为了进一步理解上述采样过程,下文结合一个例子进行介绍,该例子包括步骤(一)至(九),其中,步骤(一)至(五)可参考前述例子中的步骤(一)至(五),此处不再赘述。(六)在预置的图像坐标系中,根据N1×N2组新的第三地图点和N3组新的第一特征点,构成N1×N2×N3个新的组合,计算每一个组合中第三地图点与第一特征点之间的距离,可得到N1×N2×N3个距离,从中选择最小的距离,并以该距离对应的第一候选位姿的横坐标和纵坐标,以及该距离对应的第二候选位姿的航向角,组成第三候选位姿。(七)保持第三候选位姿 的预测位姿的横坐标、纵坐标、航向角和滚动角不变,在俯仰角的原始值的基础上采样N4次,并在竖坐标的原始值的基础上采样N5次,得到N4×N5个第四候选位姿。(八)根据每一个第四候选位姿,将矢量地图中的第三地图点投影至当前图像帧,得到N4×N5组新的第三地图点。(九)在当前图像帧中,根据N4×N5组新的第三地图点和当前图像帧中的第一特征点,构建N4×N5新的组合,计算每一个组合中第三地图点与第一特征点之间的距离,可得到N4×N5个距离,从中选择最小的距离,并以该距离对应的第四候选位姿的俯仰角和竖坐标,以及第三候选位姿的横坐标、纵坐标、航向角和滚动角,组成当前图像帧的位姿。
得到当前图像帧的位姿和上一次优化后的其它图像帧的位姿后,还可对当前图像帧和其它图像帧进行语义检测,从而得到当前图像帧的第一特征点和其它图像帧的第二特征点。具体地,可通过神经网络对当前图像帧和其它图像帧分别进行语义检测处理,即进行特征提取,从而得到当前图像帧的第一特征点和其它图像帧的第二特征点,第一特征点和第二特征点可以理解为图像上的语义标识。需要说明的是,当前图像帧的第一特征点包括交通环境中各类物体的特征点,图5为本申请实施例提供的当前图像帧的第一特征点的一个示意图,如图5所示,灯杆的特征点和车道线的特征点可以为两个端部的像素点,红绿灯的特征点和指示牌的特征点可以为多个像素点汇集成的矩形框(即外包围盒)等等。同理,其它图像帧的第二特征点也是如此,此处不再赘述。
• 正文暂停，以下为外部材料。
theorem State.pcmCycle_keeps (h : Keeps lk st s0 s) (y1 : ℕ) (y2 : ℕ) (y3 : ℤ) :
    Keeps lk st s0 (State.pcmCycle s y1 y2 y3) := by
  unfold State.pcmCycle
  extract_lets +onlyGivenNames u1
  clear_value u1
  refine keeps_ite (fun _ => ?_) (fun _ => ?_)
  · assumption
  · extract_lets +onlyGivenNames u8 u9
    clear_value u8
    have ku9 : Keeps lk st s0 u9 := by
      unfold u9; apply State.missOne_keeps; apply State.missOne_keeps; apply State.wr_keeps; assumption
    clear_value u9
    refine keeps_ite (fun _ => ?_) (fun _ => ?_)
    · assumption
    · refine keeps_ite (fun _ => ?_) (fun _ => ?_)
      · extract_lets +onlyGivenNames u2
        have ku2 : Keeps lk st s0 u2 := by
          unfold u2; apply State.wr_keeps; apply State.wr_keeps; assumption
        clear_value u2
        refine keeps_foldl _ _ (fun _ _ _ => ?_) ?_
        · refine keeps_ite (fun _ => ?_) (fun _ => ?_)
          · apply State.pcStop_keeps; assumption
          · assumption
        · assumption
      · refine keeps_ite (fun _ => ?_) (fun _ => ?_)
        · refine keeps_foldl _ _ (fun _ _ _ => ?_) ?_
          · refine keeps_ite (fun _ => ?_) (fun _ => ?_)
            · apply State.wr_keeps; assumption
            · assumption
          · assumption
        · assumption

theorem State.pcLook_keeps (h : Keeps lk st s0 s) (y1 : ℕ) :
    Keeps lk st s0 (State.pcLook s y1) := by
  unfold State.pcLook
  extract_lets +onlyGivenNames u1
  clear_value u1
  split
  · assumption
  · refine keeps_ite (fun _ => ?_) (fun _ => ?_)
    · assumption
    · extract_lets +onlyGivenNames u2 u3 u4 u5 u6 u7
      clear_value u2 u3 u4 u5
      have ku6 : Keeps lk st s0 u6 := by
        unfold u6; apply State.setPc_keeps; assumption
      clear_value u6
      have ku7 : Keeps lk st s0 u7 := by
        unfold u7; refine keeps_ite (fun _ => ?_) (fun _ => ?_)
        · apply State.wr_keeps; assumption
        · assumption
      clear_value u7
      refine keeps_ite (fun _ => ?_) (fun _ => ?_)
      · apply State.pcFault_keeps; assumption
      · assumption

theorem State.pcSign_keeps (h : Keeps lk st s0 s) (y1 : ℕ) (y2 : Bool) (y3 : Bool) :
    Keeps lk st s0 (State.pcSign s y1 y2 y3) := by
  unfold State.pcSign
  apply State.pcLook_keeps; apply State.pcMod_keeps; assumption

theorem State.isgnBad_keeps (h : Keeps lk st s0 s) (y1 : ℕ) :
    Keeps lk st s0 (State.isgnBad s y1) := by
  unfold State.isgnBad
  extract_lets +onlyGivenNames u1
  clear_value u1
  refine keeps_ite (fun _ => ?_) (fun _ => ?_)
  · apply State.pcFault_keeps; assumption
  · assumption

theorem State.pcPulse_keeps (h : Keeps lk st s0 s) (y1 : ℕ) (y2 : ℕ) :
    Keeps lk st s0 (State.pcPulse s y1 y2) := by
  unfold State.pcPulse
  extract_lets +onlyGivenNames u1
  have ku1 : Keeps lk st s0 u1 := by
    unfold u1; apply State.pcMod_keeps; apply State.pcFire_keeps; assumption
  clear_value u1
  apply State.pcLook_keeps; apply State.count_keeps; assumption

theorem State.pcPulseEnd_keeps (h : Keeps lk st s0 s) (y1 : ℕ) (y2 : ℕ) :
    Keeps lk st s0 (State.pcPulseEnd s y1 y2) := by
  unfold State.pcPulseEnd
  refine keeps_ite (fun _ => ?_) (fun _ => ?_)
  · apply State.pcMod_keeps; apply State.pcFire_keeps; assumption
  · assumption

theorem State.pulseEnd_keeps (h : Keeps lk st s0 s) (y1 : ℕ) :
    Keeps lk st s0 (State.pulseEnd s y1) := by
  unfold State.pulseEnd
  extract_lets +onlyGivenNames u1
  clear_value u1
  refine keeps_ite (fun _ => ?_) (fun _ => ?_)
  · apply State.pcPulseEnd_keeps; assumption
  · assumption

theorem State.windowEnd_keeps (h : Keeps lk st s0 s) (y1 : ℕ) :
    Keeps lk st s0 (State.windowEnd s y1) := by
  unfold State.windowEnd
  extract_lets +onlyGivenNames u1
  clear_value u1
  split
  · refine keeps_ite (fun _ => ?_) (fun _ => ?_)
    · apply State.pcMod_keeps; apply State.pcLook_keeps; assumption
    · assumption
  · assumption

theorem State.retrigger_keeps (h : Keeps lk st s0 s) (y1 : ℕ) :
    Keeps lk st s0 (State.retrigger s y1) := by
  unfold State.retrigger
  extract_lets +onlyGivenNames u1 u2
  clear_value u1 u2
  refine keeps_ite (fun _ => ?_) (fun _ => ?_)
  · apply State.pcPulse_keeps; assumption
  · assumption

theorem State.pcLine_keeps (h : Keeps lk st s0 s) (y1 : ℕ) (y2 : ℕ) :
    Keeps lk st s0 (State.pcLine s y1 y2) := by
  unfold State.pcLine
  refine keeps_ite (fun _ => ?_) (fun _ => ?_)
  · refine keeps_ite (fun _ => ?_) (fun _ => ?_)
    · assumption
    · extract_lets +onlyGivenNames u3 u4
      clear_value u3 u4
      refine keeps_ite (fun _ => ?_) (fun _ => ?_)
      · apply State.pcPulse_keeps; assumption
      · apply State.count_keeps; assumption
  · apply State.pcMod_keeps; assumption

theorem State.pcLatch_keeps (h : Keeps lk False s0 s) (y1 : ℕ) :
    Keeps lk False s0 (State.pcLatch s y1) := by
  unfold State.pcLatch
  extract_lets +onlyGivenNames u1
  clear_value u1
  refine keeps_ite (fun _ => ?_) (fun _ => ?_)
  · apply State.wr_keeps; assumption
  · extract_lets +onlyGivenNames u1 u2 u3 u4 u5 u6 u7 u8 u9 u10 u11 u12 u13 u14
    clear_value u1 u2
    have ku3 : Keeps lk False s0 u3.1 := by
      unfold u3; refine keeps_ite1 (fun _ => ?_) (fun _ => ?_)
      · dsimp only; assumption
      · apply State.chnInput_keeps; assumption
    clear_value u3 u4 u5 u6 u7 u8 u9 u10 u11 u12
    have ku13 : Keeps lk False s0 u13 := by
      unfold u13; apply State.wr_keeps; apply State.pcMod_keeps; assumption
    clear_value u13
    have ku14 : Keeps lk False s0 u14 := by
      unfold u14; refine keeps_ite (fun _ => ?_) (fun _ => ?_)
      · apply State.wr_keeps; assumption
      · assumption
    clear_value u14
    apply State.count_keeps; assumption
应理解,前述的神经网络为经过训练后的神经网络模型。下文将对该神经网络的训练过程进行简单的介绍:
在进行模型训练前,获取某一批待训练图像帧,并提前确定每个待训练图像帧中的真实特征点。开始训练后,可向待训练模型输入每个待训练图像帧。然后,通过待训练模型获取每个待训练图像帧的特征点,这部分特征点为预测特征点。最后,通过目标损失函数计算每个待训练图像帧的特征点和相应图像帧的真实特征点之间的差距,若某个待训练图像帧对应的两部分特征点之间的差距在合格范围内,则视为合格的待训练图像帧,若在合格范围外,则视为不合格的待训练图像帧。若该批待训练图像帧中,仅有少量合格的待训练图像帧,则调整待训练模型的参数,并重新用另一批待训练图像帧进行训练,直至存在大量合格的待训练图像帧,以得到用于进行语义检测的神经网络。
还应理解,本实施例中,当前图像帧的位姿通常指在拍摄当前图像帧时,终端设备在矢量地图对应的三维坐标系中所处的位姿,同理,其它图像帧的位姿指在拍摄其它图像帧时,终端设备在矢量地图对应的三维坐标系中所处的位姿等等。
还应理解,上一次优化的过程可参考当前次优化的过程,同理,下一次优化的过程也可参考当前次优化的过程等等。
还应理解,在终端设备拍摄的所有图像帧中,第一个图像帧的位姿可通过终端设备的全球定位***(global positioning system,GPS)获取,以作为第一次优化的对象。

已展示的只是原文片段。